A 1981 Interview with Garry Winogrand on the Irrelevance of Source Material
February 10th, 2010 | published in Photographed.

If you don’t like “street photographer,” how do you respond to that other tiresome phrase, “snapshot aesthetic”?
I knew that was coming. That’s another stupidity. The people who use the term don’t even know the meaning. They use it to refer to photographs they believe are loosely organized, or casually made, whatever you want to call it. Whatever terms you like. The fact is, when they’re talking about snapshots they’re talking about the family album picture, which is one of the most precisely made photographs. Everybody’s fifteen feet away and smiling. The sun is over the viewer’s shoulder. That’s when the picture is taken, always. It’s one of the most carefully made photographs that ever happened. People are just dumb. They misunderstand.

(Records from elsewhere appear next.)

/-- Whether a fragment has an entry of the split table of a partition of a core (R23): a team that is saved or swapped out has none
there (R343, R59).  And whether its workgroup brings it there by a move that has been chosen (R364). -/
def State.hasEntry (s : State) (core part : Nat) (e : Entity) : Bool :=
  e.isFrag && (tabGet s.teams e.team).any fun t => t.part == part && !t.swapped && (s.wgOf t).any fun w => w.core == core && w.place != .saved
def State.bringsEntry (s : State) (core part : Nat) (e : Entity) : Bool :=
  e.isFrag && (tabGet s.teams e.team).any fun t => t.part == part && !t.swapped && (s.wgOf t).any fun w => w.target == some core

/-- The split-table entries in use on a partition of a core (R23), but for one entity's. -/
def State.entriesBut (s : State) (core part k : Nat) : List Nat :=
  (s.ents.filter fun x => x.1 != k && s.hasEntry core part x.2).map fun x => x.2.entry

/-- Whether the split table of a partition of a core takes some more fragments beside those it has and those on their way (R59, R364). -/
def State.entryRoom (s : State) (core part more : Nat) : Bool :=
  decide ((s.ents.filter fun x => s.hasEntry core part x.2 || s.bringsEntry core part x.2).length + more ≤ 16)

/-- The lowest number below a bound that a list does not hold. -/
def lowestFree (used : List Nat) (n : Nat) : Option Nat := (List.range n).find? fun i => !used.contains i

/-- The split-table entry that a new fragment of a partition takes (R23): the lowest free one, if any is free. -/
def State.freeEntryOf (s : State) (core part : Nat) : Option Nat :=
  if s.entryRoom core part 1 then lowestFree (s.entriesBut core part s.nextId) 16 else none

/-- A team's fragments take free split-table entries of a core (R59). -/
def State.reenter (s : State) (tid core : Nat) : State :=
  match tabGet s.teams tid with
  | none => s
  | some t => ((s.entsOf tid).filter fun e => e.2.isFrag).foldl (fun s e =>
      s.modEnt e.1 fun x => { x with entry := (lowestFree (s.entriesBut core t.part e.1) 16).getD x.entry }) s

/-! ### Accesses still to be performed -/

/-- The accesses not yet performed that happen before everything an entity does from now on (R119): another path's, once its own
path began or took that one in. -/
def State.afterOf (s : State) (eid : Nat) : List Nat :=
  match tabGet s.ents eid with
  | some e => e.after.filter fun k => (tabGet s.ops k).isSome
  | none => []

/-- The accesses of an entity, and those before them, that are not yet performed. -/
def State.unperformed (s : State) (eid : Nat) : List Nat :=
  s.afterOf eid ++ (s.ops.filter fun x => x.2.ent == eid).map (·.1)

/-- Whether every access an entity has made, and every one that happens before them, is performed (R111, R112, R119). -/
def State.settledEnt (s : State) (eid : Nat) : Bool := (s.unperformed eid).isEmpty

/-! ### Registers -/

/-- Scalar `s`n (R40): `s0` reads zero. -/
def Team.sreg (t : Team) (n : Nat) : Word := if n = 0 then 0 else (tabGet t.s n).getD 0
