/-- The counter word of an image (R57). -/
def Team.cntWord (t : Team) : Nat :=
  t.cnt .ld % 64 + 256 * (t.cnt .st % 64) + 65536 * (t.cnt .cp % 64) + 16777216 * (t.cnt .tl % 64)

/-- The image after its header (R57).  A team whose own entity has exited keeps its record, with no lanes. -/
def State.imageBody (s : State) (tid : Nat) (t : Team) : List Byte :=
  let lead := s.imageLead tid
  let loops := match lead with | some x => x.2.loops | none => []
  (match lead with | some x => s.entityRecords tid x.2 | none => maskRecord 0 0 0) ++
  (s.imageFrags tid).flatMap (fun x => s.entityRecords tid x.2) ++
  (List.range 64).flatMap (fun n => leBytes 4 (t.sreg n).toNat) ++
  (List.range 8).flatMap (fun n => maskBytes (t.preg n) t.lanes) ++
  (List.range 3).flatMap (fun k => levelBytes loops[k]?) ++ leBytes 8 0 ++
  (List.range 16).flatMap (fun n => leBytes 8 (t.breg n).base.toNat ++ leBytes 4 (t.breg n).len.toNat ++ leBytes 4 (t.breg n).flags.toNat) ++
  (List.range (operandLimit t.lanes)).flatMap (fun n => (t.oreg n).flatMap fun w => leBytes 4 w.toNat) ++
  leBytes 16 ((List.range 64).map fun n => t.tagCode n * 4 ^ n).sum ++
  (List.range t.live).flatMap fun n => (t.vreg n).image

/-- The team image (R57). -/
def State.teamImage (s : State) (tid : Nat) (t : Team) : List Byte :=
  let body := s.imageBody tid t
  let frags := ((s.entsOf tid).filter fun x => x.2.isFrag).length
  leBytes 4 (1 + 256 * t.live + 65536 * (t.lanes / 32)) ++ leBytes 4 (t.teamId + 256 * frags + 65536 * t.grant) ++
    leBytes 4 t.mode.toNat ++ leBytes 4 t.flags.toNat ++ leBytes 4 t.cntWord ++ leBytes 4 (64 + body.length) ++
    leBytes 8 (t.deadline - t.retired) ++ leBytes 32 0 ++ body

/-! ### The save record's layout (R344) -/

/-- The teams of a workgroup in TEAMID order. -/
def State.teamsInOrder (s : State) (wid : Nat) : List (Nat × Team) :=
  (List.range 8).flatMap fun k => (s.teamsOf wid).filter fun t => t.2.teamId == k

/-- The parked entries of a workgroup, in the order in which they parked, and the bytes that one takes in the operand section. -/
def State.parkedOf (s : State) (wid : Nat) : List (Nat × ReplayEntry) :=
  s.replay.filter fun r => match tabGet s.teams r.2.team with | some t => t.wg == wid | none => false
def operandBytes (r : ReplayEntry) : Nat := 128 + r.bytes

/-- The image of a team in a save record, 16-byte aligned (R57). -/
def State.imageSize (s : State) (tid : Nat) (t : Team) : Nat := alignUp (s.teamImage tid t).length 16

/-- The bytes that the call area takes in each lane of a team's section: as many as its deepest lane needs (R195, R344). -/
def Team.callBytes (t : Team) (laneMax : Nat) : Nat :=
  match (List.range t.lanes).foldl (fun m l => Nat.max m (t.depth laneMax l)) 0 with
  | 0 => 0
  | d => 8 * (d + 1)

/-- The bytes of LANE memory that a team's section holds for each lane, and where byte `i` of that section lies: the lane's LANE
memory and then its call area, lane after lane (R344, log 15). -/
def Team.laneSpan (t : Team) (laneMax : Nat) : Nat := t.laneSize + t.callBytes laneMax
def Team.laneCell (t : Team) (laneMax i : Nat) : Nat :=
  let n := t.laneSpan laneMax
  laneKey (i / n) (if i % n < t.laneSize then i % n else laneMax - n + i % n)

/-- The LANE maximum of a workgroup's grid (R92). -/
def State.wgLaneMax (s : State) (w : Workgroup) : Nat := match tabGet s.grids w.grid with | some g => g.rcd.laneMax | none => 0

/-- The bytes of a workgroup's LANE section, and the team and key of byte `i` of it. -/
def State.laneTotal (s : State) (wid : Nat) (w : Workgroup) : Nat :=
  ((s.teamsInOrder wid).map fun t => t.2.laneSpan (s.wgLaneMax w) * t.2.lanes).sum
def laneCellIn (laneMax : Nat) : List (Nat × Team) → Nat → Option (Nat × Nat)
  | [], _ => none
  | t :: ts, i =>
    let n := t.2.laneSpan laneMax * t.2.lanes
    if i < n then some (t.1, t.2.laneCell laneMax i) else laneCellIn laneMax ts (i - n)

/-- The cluster launch of a workgroup, and whether the workgroup is the one whose record and moves carry its CLMEM (log 15). -/
def State.clusterOf (s : State) (w : Workgroup) : Option Cluster := w.cluster.bind (tabGet s.clusters)
def State.keepsClmem (s : State) (wid : Nat) (w : Workgroup) : Bool :=
  match s.clusterOf w with
  | some c => (c.wgs.find? fun k => (tabGet s.wgs k).isSome) == some wid
  | none => false
def State.clmemBytes (s : State) (wid : Nat) (w : Workgroup) : Nat :=
  if s.keepsClmem wid w then (match s.clusterOf w with | some c => c.size | none => 0) else 0

/-- Where the sections of a save record begin: parked accesses, operands, team images, LANE, SPAD, CLMEM, and the engine's or what
follows it. -/
def State.sections (s : State) (wid : Nat) (w : Workgroup) : List Nat :=
  let ts := s.teamsInOrder wid
  let parked := 256
  let operands := alignUp (parked + 64 * (s.parkedOf wid).length) 4096
  let images := alignUp (operands + ((s.parkedOf wid).map fun r => operandBytes r.2).sum) 4096
  let lane := alignUp (images + (ts.map fun t => s.imageSize t.1 t.2).sum) 4096
  let spad := alignUp (lane + s.laneTotal wid w) 4096
  let clmem := alignUp (spad + w.spadSize + ceilDiv (w.spadSize / 16) 8) 4096
  [parked, operands, images, lane, spad, clmem, alignUp (clmem + s.clmemBytes wid w) 4096]
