-- ==== Sys2Proof/Machine/CopyMove.lean ====
section
/-! DEFINITION. Copies in motion: their granules (R228, R345), completion, failure, and the reductions across packages (R232,
R233, R389). -/

namespace Sys2Proof.Machine

/-! ### Granules -/

/-- The stack and context that a copy is translated for. -/
def State.copyStack (s : State) (c : Copy) : Nat := match tabGet s.wgs c.wg with | some w => coreStack w.core | none => 0
def State.copyCtx (s : State) (c : Copy) : Nat := match tabGet s.wgs c.wg with | some w => w.ctx | none => 0

/-- How many granules a slice moves: a `cred` reads its own, and then writes as many of the result. -/
def Copy.total (c : Copy) : Nat := c.lead + c.granules

/-- The row and the byte in the row of a granule of slice `i`. -/
def Copy.place (c : Copy) (i g : Nat) : Nat × Nat := (g / (c.len / 16), i * c.len + 16 * (g % (c.len / 16)))

/-- The global accesses of one granule (R228): what it reads within the bound, and what it writes. -/
def State.granulePieces (s : State) (c : Copy) (sl : Slice) (g : Nat) : List (AccKind × Nat × Nat) :=
  let (r, o) := c.place sl.index g
  if c.fn = .cred then
    [if g < c.granules then (AccKind.copyRead, (c.src + o) % 2 ^ 64, 16) else (AccKind.copyWrite, (c.dst + o) % 2 ^ 64, 16)]
  else
    (if c.fn.srcSpace = .global && decide (o < sl.bound) then
      [(AccKind.copyRead, (s.copySrc c r + o) % 2 ^ 64, if sl.bound < o + 16 then sl.bound - o else 16)] else []) ++
    (if c.fn.dstSpace = .global then [(AccKind.copyWrite, (c.dstRow r + o) % 2 ^ 64, 16)] else [])

/-- Whether every access of a list translates; the pages that have no mapping; and the first fault. -/
def State.piecesAbsent (s : State) (c : Copy) (ps : List (AccKind × Nat × Nat)) : List Nat :=
  s.copyAbsent (s.copyStack c) (s.copyCtx c) ps
def State.piecesFault (s : State) (c : Copy) (ps : List (AccKind × Nat × Nat)) : Option (Nat × Nat × Nat) :=
  s.piecesFail (s.copyStack c) (s.copyCtx c) true ps

/-- The bytes of a granule: what the source holds within the bound, and the absent code beyond it (R229). -/
def State.granuleBytes (s : State) (c : Copy) (sl : Slice) (r o : Nat) : List Byte :=
  let n := if o + 16 ≤ sl.bound then 16 else if sl.bound ≤ o then 0 else sl.bound - o
  let src := match c.fn.srcSpace with
    | .global =>
      (match s.xlate (s.copyStack c) (s.copyCtx c) .copyRead ((s.copySrc c r + o) % 2 ^ 64) n with
       | .ok phys _ => s.loadBytes phys n
       | _ => [])
    | sp => s.spaceRead c.wg sp (c.srcRow r + o) n
  src ++ (List.range (16 - n)).map fun j =>
    BitVec.ofNat 8 ((absentOf (absTOf sl.ftype)).toNat / 256 ^ ((o + n + j) % 4))

/-- The state with the granule's accesses marked in the page tables (R335). -/
def State.touchPieces (s : State) (c : Copy) (ps : List (AccKind × Nat × Nat)) : State :=
  ps.foldl (fun s p => s.touch (s.copyStack c) (s.copyCtx c) p.1 p.2.1) s

/-- Whether a byte of a strided destination lies in a later row too, which lands there (R235). -/
def Copy.hidden (c : Copy) (r o : Nat) : Bool := c.fn == .s2g && decide (r + 1 < c.rows) && decide (c.stride ≤ o)

/-- The state with the bytes of a granule written (R228, R230). -/
def State.granuleWrite (s : State) (c : Copy) (r o : Nat) (bs : List Byte) : State :=
  match c.fn.dstSpace with
  | .global =>
    (match s.xlate (s.copyStack c) (s.copyCtx c) .copyWrite ((c.dstRow r + o) % 2 ^ 64) 16 with
     | .ok phys _ =>
       if c.hidden r (o + 15) then
         (bs.zipIdx).foldl (fun s b => if c.hidden r (o + b.2) then s else s.storeByte (phys + b.2) b.1) s
       else s.storeBytes phys bs
     | _ => s)
  | .spad => (s.copyTargets c).foldl (fun s w => s.spaceWrite w .spad (c.dstRow r + o) bs) s
  | sp => s.spaceWrite c.wg sp (c.dstRow r + o) bs

/-- Whether the landings of a granule are open (R345). -/
def State.granuleLanded (s : State) (c : Copy) (r o : Nat) : Bool :=
  (match c.fn.srcSpace with
   | .global => if c.fn = .gather then s.landed c.wg .spad (c.src + 8 * r) else true
   | sp => s.landed c.wg sp (c.srcRow r + o)) &&
  (match c.fn.dstSpace with
   | .global | .stmem => true
   | sp => (s.copyTargets c).all fun w => s.landed w sp (c.dstRow r + o))

/-- A slice of a copy changed. -/
def State.modSlice (s : State) (k i : Nat) (f : Slice → Slice) : State :=
  s.modCopy k fun c => { c with slices := c.slices.map fun (x : Slice) => if x.index = i then f x else x }

/-- The slice waits at pages without a mapping (R227): each gets its record once (R309). -/
def State.holdSlice (s : State) (k : Nat) (sl : Slice) (gone : List Nat) : State :=
  let s := s.modSlice k sl.index fun x => { x with missing := x.missing ++ gone.map pageOf }
  match tabGet s.teams sl.team with
  | none => s
  | some t => gone.foldl (fun s a => s.fqFault t (parkRecord sl.frag sl.mask sl.pc sl.word a)) s

/-! ### Reductions (R232, R233) -/

/-- The bytes of an element of a reduction. -/
def credBytes (ety : Nat) : Nat := if ety = 2 then 8 else 4

/-- Whether a rank descriptor names this package. -/
def State.localRank (s : State) (d : Nat) : Bool := d % 256 == s.member

/-- The rank descriptor of a context of this package (R323). -/
def State.ownRank (s : State) (ctx : Nat) : Nat := s.member + 256 * ctx

/-- Whether a context of this package has left the reduction of an ordinal of its group: its `cred` of that ordinal has come
and its copy is over (R232). -/
def State.credPast (s : State) (group ordinal d : Nat) : Bool :=
  s.localRank d && decide (ordinal < (tabGet (s.ctx (d / 256)).creds group).getD 0) &&
    !s.copies.any fun x => x.2.fn == .cred && x.2.group == group && x.2.credOrd == ordinal && s.copyCtx x.2 == d / 256 &&
      !x.2.cancelled && !x.2.failed

/-- Whether a rank that a reduction's table names has left it without a part in it. -/
def State.credLeft (s : State) (x : Cred) (d : Nat) : Bool :=
  !(x.parts.any fun p => p.owner == d) && s.credPast x.group x.ordinal d

/-- The terms of a reduction. -/
def Cred.terms (x : Cred) : CredTerms := { ranks := x.ranks, ety := x.ety, bytes := x.bytes, sl := x.sl }

/-- A `cred` takes its part in its group's reduction (R232): the one of its ordinal whose table names its context, or a rank of
which its own table names, or else a new one.  One whose terms or own descriptor disagree takes it as in disagreement (R233,
R323). -/
def State.joinCred (s : State) (k : Nat) (c : Copy) : State :=
  let ctx := s.copyCtx c
  let stack := s.copyStack c
  let e := s.groupEntry stack ctx c.group
  let ranks := s.groupRanks stack ctx e
  let own := s.ownRank ctx
  let bad := s.credBad stack ctx c || ranks.getD e.rank 16384 != own
  let part (m : Bool) : CredRank := { rank := e.rank, owner := own, copy := some k, blocks := [], mismatch := m }
  match s.creds.find? fun x => x.2.group == c.group && x.2.ordinal == c.credOrd && x.2.result.isNone &&
      !x.2.parts.any (fun p => p.owner == own && p.copy.isSome) &&
      (x.2.ranks.contains own || x.2.parts.any fun p => p.copy.isSome && ranks.contains p.owner) with
  | some (id, x) =>
    let m := bad || x.ranks != ranks || x.ety != c.ety || x.bytes != c.width || x.sl != c.sl
    let others := if m then x.parts else x.parts.filter fun p => p.rank != e.rank
    { s with
      creds := tabPut s.creds id { x with parts := others ++ [part m] }
      copies := tabPut s.copies k { c with cred := some id } }
  | none =>
    let (id, s) := s.fresh
    let x : Cred := { group := c.group, ordinal := c.credOrd, ranks := if s.credBad stack ctx c then [own] else ranks, ety := c.ety
                      bytes := c.width, sl := c.sl, parts := [part bad] }
    { s with creds := tabPut s.creds id x, copies := tabPut s.copies k { c with cred := some id } }

/-- Whether a chorus link carries traffic (R388): enabled, trained and keyed. -/
def State.linkUp (s : State) (l : Nat) : Bool :=
  s.linkEn.getLsbD l && (match tabGet s.links l with | some x => x.trained && x.keyed | none => false)

/-- Whether the path to a package has a link up (R388): one of those that the firmware's table routes it by. -/
def State.pathUp (s : State) (m : Nat) : Bool := (List.range 18).any fun l => (s.routes.getD m 0).getLsbD l && s.linkUp l

/-- The array that a local rank brings: what its slices have read at SRC. -/
def Copy.rankBytes (c : Copy) : List Byte :=
  (List.range c.sl).flatMap fun i => match c.slices.find? fun x => x.index == i with
    | some x => x.data
    | none => []

/-- A count as a cell keeps it (R220): one above 65,535 is taken as 65,535. -/
def capCount (n : Nat) : Nat := if 65535 < n then 65535 else n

That’s an interesting point, particularly coming from someone who takes — or rather, composes and then snaps — lightning-fast shots.
I’ll say this, I’m pretty fast with a camera when I have to be. However, I think it’s irrelevant. I mean, what if I said that every photograph I made was set up? From the photograph, you can’t prove otherwise. You don’t know anything from the photograph about how it was made, really. But every photograph could be set up. If one could imagine it, one could set it up. The whole discussion is a way of not talking about photographs.
From Visions and Images: American Photographers on Photography by Barbaralee Diamonstein. Published by Rizoli, New York, 1981.